Creating reference CSVs for model training and inference

When you train models with solaris, it uses reference CSV files to find images and matching labels. Let’s go through what those are and what they should include. You’ll create (up to) three different reference files:

Training Data CSV

Your training data CSV must have two columns with the exact names below:

  • image: The image column defines the paths to each image file to be used during training, one path per row. You can use either the absolute path to the file or the path relative to the path that you run code in - we recommend using the absolute path for consistency.

  • label: The label column defines the paths to the label (mask) files. If you need to create masks first, check out the Python API tutorial or the CLI tutorial.

The image and label in each row must match! This is how solaris matches your training images to the expected outputs.

If you choose to have solaris split validation data out for you, it will randomly select a fraction of the rows for validation. The fraction used for validation is defined in the config YAML file - for more on how to do so, see the YAML config reference.

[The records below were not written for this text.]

-- ==== Sys2Proof/Laws/Decode.lean ====
section
/-! SUPPORT. What the decoder can answer: its classes of opcodes, and the three outcomes of `decode`. -/

namespace Sys2Proof

theorem opcodeArity_lt (op : Byte) : opcodeArity op < 4 := (op.extractLsb' 6 2).isLt

theorem opcodeArity_eq (op : Byte) : opcodeArity op = op.toNat / 64 := by
  have := op.isLt
  simp only [opcodeArity, BitVec.extractLsb'_toNat, Nat.shiftRight_eq_div_pow]
  omega

theorem opcodeControlFlow_eq (op : Byte) : opcodeControlFlow op = decide (op.toNat / 16 % 2 = 1) := by
  simp [opcodeControlFlow, BitVec.getLsbD, Nat.testBit, Nat.shiftRight_eq_div_pow,
    Nat.one_and_eq_mod_two]
  rcases Nat.mod_two_eq_zero_or_one (op.toNat / 16) with h | h <;> simp [h]

theorem definedTable_lookup (d : Defined) : definedTable.lookup (definedOpcode d) = some d := by
  cases d <;> decide

/-- Only a defined instruction's own opcode is found in the table. -/
theorem definedTable_lookup_some {op : Byte} {d : Defined} (h : definedTable.lookup op = some d) :
    op = definedOpcode d := by
  revert op d
  decide

theorem classify_definedOpcode (cfg : Params) (d : Defined) : classify cfg (definedOpcode d) = .defined d := by
  simp [classify, definedTable_lookup]

theorem classify_defined {cfg : Params} {op : Byte} {d : Defined} (h : classify cfg op = .defined d) :
    op = definedOpcode d := by
  unfold classify at h
  split at h
  · next d' hd =>
    cases h
    exact definedTable_lookup_some hd
  · split at h <;> cases h

theorem classify_placeholder {cfg : Params} {op : Byte} {m : Placeholder} (h : classify cfg op = .placeholder m) :
    cfg.placeholderAt op = some m := by
  unfold classify at h
  split at h
  · cases h
  · split at h <;> cases h
    assumption

theorem mem_of_lookup {α β : Type} [BEq α] [LawfulBEq α] {k : α} {v : β} :
    ∀ {l : List (α × β)}, l.lookup k = some v → (k, v) ∈ l
  | [], h => by cases h
  | (a, b) :: rest, h => by
    rw [List.lookup_cons] at h
    split at h
    · next hk =>
      cases h
      simp at hk
      simp [hk]
    · exact List.mem_cons_of_mem _ (mem_of_lookup h)

/-- Under a map that avoids the seven defined values, a key is a placeholder. -/
theorem classify_of_placeholderAt {cfg : Params} {op : Byte} {m : Placeholder} (hcfg : cfg.wf = true)
    (h : cfg.placeholderAt op = some m) : classify cfg op = .placeholder m := by
  simp only [Params.wf, Bool.and_eq_true, List.all_eq_true] at hcfg
  have hnone := hcfg.2 _ (mem_of_lookup h)
  simp only [Option.isNone_iff_eq_none] at hnone
  simp [classify, hnone, h]

/-- The instruction a placeholder opcode decodes to is that placeholder. -/
theorem placeholder_toInstr (m : Placeholder) (op : Byte) : (m.toInstr op).placeholder? = some (m, op) := by
  cases m <;> rfl

theorem wellFormed_toInstr (cfg : Params) (m : Placeholder) (op : Byte) :
    (m.toInstr op).wellFormed cfg = (cfg.placeholderAt op == some m) := by
  cases m <;> rfl

theorem encode_toInstr (m : Placeholder) (op : Byte) : encode (m.toInstr op) = [op] := by
  cases m <;> rfl

/-- A constructor that is not one of the seven defined instructions is a placeholder with its opcode byte. -/
theorem toInstr_of_placeholder? {i : Instr} {m : Placeholder} {op : Byte} (h : i.placeholder? = some (m, op)) :
    i = m.toInstr op := by
  cases i <;> simp [Instr.placeholder?] at h <;> obtain ⟨rfl, rfl⟩ := h <;> rfl

/-- What `decode` can answer on a list that starts with an opcode. -/
theorem decode_cons (cfg : Params) (op : Byte) (rest : List Byte) :
    (classify cfg op = .unregistered ∧ decode cfg (op :: rest) = .unregistered op) ∨
    (∃ m, classify cfg op = .placeholder m ∧ decode cfg (op :: rest) = .instr (m.toInstr op) rest) ∨
    (∃ d, classify cfg op = .defined d ∧ op = definedOpcode d ∧ decode cfg (op :: rest) = decodeDefined d rest) := by
  rcases h : classify cfg op with d | m | _
  · exact .inr (.inr ⟨d, rfl, classify_defined h, by simp [decode, h]⟩)
  · exact .inr (.inl ⟨m, rfl, by simp [decode, h]⟩)
  · exact .inl ⟨rfl, by simp [decode, h]⟩

/-- A defined instruction decodes to an instruction of its own, made of its opcode and the operand bytes that follow;
the bytes it consumed are as many as its arity says. -/
theorem decodeDefined_instr {d : Defined} {bytes rest : List Byte} {i : Instr}
    (h : decodeDefined d bytes = .instr i rest) :
    i.placeholder? = none ∧ definedOpcode d :: bytes = encode i ++ rest ∧
      bytes.length = opcodeArity (definedOpcode d) + rest.length := by
  cases d <;> rcases bytes with _ | ⟨a, _ | ⟨b, l⟩⟩ <;> simp [decodeDefined, takeOperand, takeOperands] at h <;>
    obtain ⟨rfl, rfl⟩ := h <;> simp [Instr.placeholder?, encode, definedOpcode, opcodeArity] <;> omega

/-- It is missing an operand only when fewer bytes follow than its arity, and then the first one that is not there. -/
theorem decodeDefined_missing {d : Defined} {bytes : List Byte} {k : Nat} (h : decodeDefined d bytes = .missing k) :
    k = bytes.length + 1 ∧ bytes.length < opcodeArity (definedOpcode d) := by
  cases d <;> rcases bytes with _ | ⟨a, _ | ⟨b, l⟩⟩ <;> simp [decodeDefined, takeOperand, takeOperands] at h <;>
    subst h <;> simp [definedOpcode, opcodeArity]

theorem decodeDefined_ne_unregistered (d : Defined) (bytes : List Byte) (op : Byte) :
    decodeDefined d bytes ≠ .unregistered op := by
  cases d <;> rcases bytes with _ | ⟨a, _ | ⟨b, l⟩⟩ <;> simp [decodeDefined, takeOperand, takeOperands]

theorem encode_ne_nil (i : Instr) : encode i ≠ [] := by
  cases i <;> simp [encode]

theorem encode_length_le (i : Instr) : (encode i).length ≤ 3 := by
  cases i <;> simp [encode]

/-- The bytes of a table word: three of them. -/
theorem tableWordBytes_length (nbits w : Nat) : (tableWordBytes nbits w).length = 3 := rfl

end Sys2Proof
end

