theorem test_wellFormed_refuses_without_placeholders :
    (Instr.nop 0x00).wellFormed { defaultParams with placeholders := [] } = false := by
  decide

theorem test_wellFormed_accepts_every_register_byte :
    (Instr.ldi 0xFF 0x00).wellFormed defaultParams = true := by
  decide

/-! ### Decode: every constructor, by a word written out from the spec's encoding -/

theorem test_decode_halt : decode defaultParams [0b00000001] = .instr .halt [] := by decide

theorem test_decode_ldi : decode defaultParams [0b10000010, 3, 0x7F] = .instr (.ldi 3 0x7F) [] := by decide

theorem test_decode_push : decode defaultParams [0b01000101, 2] = .instr (.push 2) [] := by decide

theorem test_decode_pop : decode defaultParams [0b01000110, 5] = .instr (.pop 5) [] := by decide

theorem test_decode_prn : decode defaultParams [0b01000111, 0] = .instr (.prn 0) [] := by decide

theorem test_decode_mul : decode defaultParams [0b10100010, 0, 1] = .instr (.mul 0 1) [] := by decide

theorem test_decode_jmp : decode defaultParams [0b01010100, 0x20] = .instr (.jmp 0x20) [] := by decide

theorem test_decode_alu :
    decode defaultParams [0b10100000] = .instr (.add 0xA0) [] ∧
    decode defaultParams [0b10100001] = .instr (.sub 0xA1) [] ∧
    decode defaultParams [0b10100011] = .instr (.div 0xA3) [] ∧
    decode defaultParams [0b10100100] = .instr (.mod 0xA4) [] ∧
    decode defaultParams [0b01100101] = .instr (.inc 0x65) [] ∧
    decode defaultParams [0b01100110] = .instr (.dec 0x66) [] := by
  decide

theorem test_decode_compare_logic :
    decode defaultParams [0b10100111] = .instr (.cmp 0xA7) [] ∧
    decode defaultParams [0b10101000] = .instr (.and 0xA8) [] ∧
    decode defaultParams [0b10101010] = .instr (.or 0xAA) [] ∧
    decode defaultParams [0b10101011] = .instr (.xor 0xAB) [] ∧
    decode defaultParams [0b01101001] = .instr (.not 0x69) [] ∧
    decode defaultParams [0b10101100] = .instr (.shl 0xAC) [] ∧
    decode defaultParams [0b10101101] = .instr (.shr 0xAD) [] := by
  decide

theorem test_decode_calls :
    decode defaultParams [0b01010000] = .instr (.call 0x50) [] ∧
    decode defaultParams [0b00010001] = .instr (.ret 0x11) [] ∧
    decode defaultParams [0b01010010] = .instr (.int 0x52) [] ∧
    decode defaultParams [0b00010011] = .instr (.iret 0x13) [] := by
  decide

theorem test_decode_conditional_jumps :
    decode defaultParams [0b01010101] = .instr (.jeq 0x55) [] ∧
    decode defaultParams [0b01010110] = .instr (.jne 0x56) [] ∧
    decode defaultParams [0b01010111] = .instr (.jgt 0x57) [] ∧
    decode defaultParams [0b01011000] = .instr (.jlt 0x58) [] ∧
    decode defaultParams [0b01011001] = .instr (.jle 0x59) [] ∧
    decode defaultParams [0b01011010] = .instr (.jge 0x5A) [] := by
  decide

theorem test_decode_load_store_output :
    decode defaultParams [0b10000011] = .instr (.ld 0x83) [] ∧
    decode defaultParams [0b10000100] = .instr (.st 0x84) [] ∧
    decode defaultParams [0b00000000] = .instr (.nop 0x00) [] ∧
    decode defaultParams [0b01001000] = .instr (.pra 0x48) [] := by
  decide

/-- R67: 222 unregistered bytes under the default map, 249 under the empty one. -/
theorem test_unregistered_count :
    ((List.range 256).filter fun n => classify defaultParams (BitVec.ofNat 8 n) = .unregistered).length = 222 ∧
    ((List.range 256).filter fun n =>
      classify { defaultParams with placeholders := [] } (BitVec.ofNat 8 n) = .unregistered).length = 249 := by
  decide +kernel

/-- The opcode table's numbering: the second byte of an instruction is bits 15..8; operand words without bits are 0. -/
theorem test_decodeTableWord :
    decodeTableWord 24 0x7F0382 = some (.ldi 3 0x7F) ∧ decodeTableWord 8 0x82 = some (.ldi 0 0) ∧
    decodeTableWord 8 0x00 = some (.nop 0x00) ∧ decodeTableWord 8 0x02 = none := by
  decide

theorem test_decode_missing_operand :
    decode defaultParams [0x82, 0x00] = .missing 2 ∧ decode defaultParams [0x82] = .missing 1 ∧
    decode defaultParams [0x45] = .missing 1 ∧ decode defaultParams [] = .missing 0 := by
  decide

theorem test_encode : encode (.mul 2 3) = [0xA2, 2, 3] ∧ encode (.cmp 0xA7) = [0xA7] := by decide

/-! ### Memory and reset -/

theorem test_reset_memory_wf : State.reset.mem.wf = true := by decide

theorem test_reset_registers : State.reset.x = #v[0, 0, 0, 0, 0, 0, 0, 0xF4] := by decide

/-- Writing what an unlisted address reads as removes the entry. -/
theorem test_write_zero_removes : Memory.write [(3, 0x11), (5, 0x22)] 5 0x00 = [(3, 0x11)] := by decide

theorem test_write_inserts_in_order : Memory.write [(3, 0x11), (5, 0x22)] 4 0x33 = [(3, 0x11), (4, 0x33), (5, 0x22)] := by
  decide

/-! ### Instructions, one step each (95_test_vectors.md) -/

/-- H2: HALT in the last byte of memory ends cleanly. -/
theorem test_halt_at_top :
    (after (demoAt 0xFF [0x01])).status = .halted ∧ (after (demoAt 0xFF [0x01])).pc = 0x100 ∧
    (after (demoAt 0xFF [0x01])).err = none := by
  decide

/-- L8: LDI ends at the top of memory. -/
theorem test_ldi_top :
    (after (demoAt 0xFD [0x82, 2, 0x33])).x = #v[6, 7, 0x33, 3, 0xFF, 0x37, 2, 0xF4] ∧
    (after (demoAt 0xFD [0x82, 2, 0x33])).pc = 0x100 := by
  decide

/-- L5: the whole register byte is compared. -/
theorem test_ldi_invalid_register :
    (after (demoAt 0 [0x82, 0xFF, 5])).err = some (.invalidRegister 0xFF) ∧
    (after (demoAt 0 [0x82, 0xFF, 5])).x = demo.x ∧ (after (demoAt 0 [0x82, 0xFF, 5])).pc = 0 := by
  decide

/-- PU3: PUSH R7 stores the decremented pointer. -/
theorem test_push_sp : byteAt 0xF3 (after (demoAt 0x06 [0x45, 7])) = 0xF3 ∧ sp (after (demoAt 0x06 [0x45, 7])) = 0xF3 := by
  decide

/-- PU2: the stack pointer wraps at 0. -/
theorem test_push_wraps :
    byteAt 0xFF (after { demoAt 0x06 [0x45, 1] with x := #v[0, 0x77, 0, 0, 0, 0, 0, 0x00] }) = 0x77 ∧
    sp (after { demoAt 0x06 [0x45, 1] with x := #v[0, 0x77, 0, 0, 0, 0, 0, 0x00] }) = 0xFF := by
  decide

/-- PO3: POP R7 ends at the popped byte plus 1. -/
theorem test_pop_sp :
    sp (after { demoAt 0x0A [0x46, 7] with x := #v[0, 0, 0, 0, 0, 0, 0, 0xF3], mem := [(0x0A, 0x46), (0x0B, 7), (0xF3, 0x20)] }) =
      0x21 := by
  decide

/-- PO2: the stack pointer wraps at 255. -/
theorem test_pop_wraps :
    (after { demoAt 0 [0x46] with x := #v[0, 0, 0, 0, 0, 0, 0, 0xFF], mem := [(0, 0x46), (0xFF, 0x12)] }).x =
      #v[0x12, 0, 0, 0, 0, 0, 0, 0x00] := by
  decide

/-- PR2: an unsigned byte goes to the output. -/
theorem test_prn : (after (demoAt 0x09 [0x47, 4])).out = [0xFF] ∧ (after (demoAt 0x09 [0x47, 4])).pc = 0x0B := by
  decide

/-- The host renders 0xFF as 255 (R103). -/
theorem test_render : renderByte 0xFF = "255" ∧ renderByte 0x00 = "0" := by decide

/-- M4: 255 * 255 = 65025 = 0xFE01. -/
theorem test_mul_wraps : (after (demoAt 0 [0xA2, 4, 4])).x = #v[6, 7, 0xAB, 3, 0x01, 0x37, 2, 0xF4] := by decide

/-- M12: `a` is checked before `b`. -/
theorem test_mul_invalid_registers : (after (demoAt 0 [0xA2, 9, 10])).err = some (.invalidRegister 9) := by decide

/-- J1: no advance after the jump. -/
theorem test_jmp : (after (demoAt 0x03 [0x54, 0x20])).pc = 0x20 := by decide

/-- J3: the operand is the address; register 2 is not read. -/
theorem test_jmp_operand_is_address : (after (demoAt 0x10 [0x54, 0x02])).pc = 0x02 := by decide

/-- N6: an unregistered opcode with arity field 3 in the last byte. -/
theorem test_unregistered :
    (after (demoAt 0xFF [0xC3])).diag = [0xC3] ∧ (after (demoAt 0xFF [0xC3])).pc = 0x103 ∧
    (after (demoAt 0xFF [0xC3])).status = .running := by
  decide

/-- N8: the same class under the fatal policy. -/
theorem test_unregistered_fatal :
    (after { demoAt 0x06 [0x02] with cfg := otherPolicies }).err = some (.invalidInstruction 0x02) ∧
    (after { demoAt 0x06 [0x02] with cfg := otherPolicies }).pc = 0x06 := by
  decide

/-- X1. -/
theorem test_add :
    (after (demoAt 0x20 [0xA0])).err = some (.unimplementedInstruction 0xA0) ∧ (after (demoAt 0x20 [0xA0])).pc = 0x20 := by
  decide

/-- The example of R133. -/
theorem test_sub :
    (after (demoAt 0x20 [0xA1])).err = some (.unimplementedInstruction 0xA1) ∧ (after (demoAt 0x20 [0xA1])).pc = 0x20 := by
  decide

For more control over what data is used for training vs. validation, you can create a separate validation CSV.

Validation Data CSV

This CSV is the same as the Training Data CSV, but specifies images and masks to be used for epoch-wise validation. Make sure there’s no overlap between your training and validation sets - you don’t want any data leaks! If you want solaris to split the validation data out of the training data automatically, you don’t need to provide this.

Inference Data CSV

This reference file points to the image files that you wish to make predictions on. It therefore only needs to contain one column: image.

Using these files

Once you have made these labels, provide the paths to them in your configuration file; they’ll automatically be loaded into your config when you call solaris.utils.config.parse().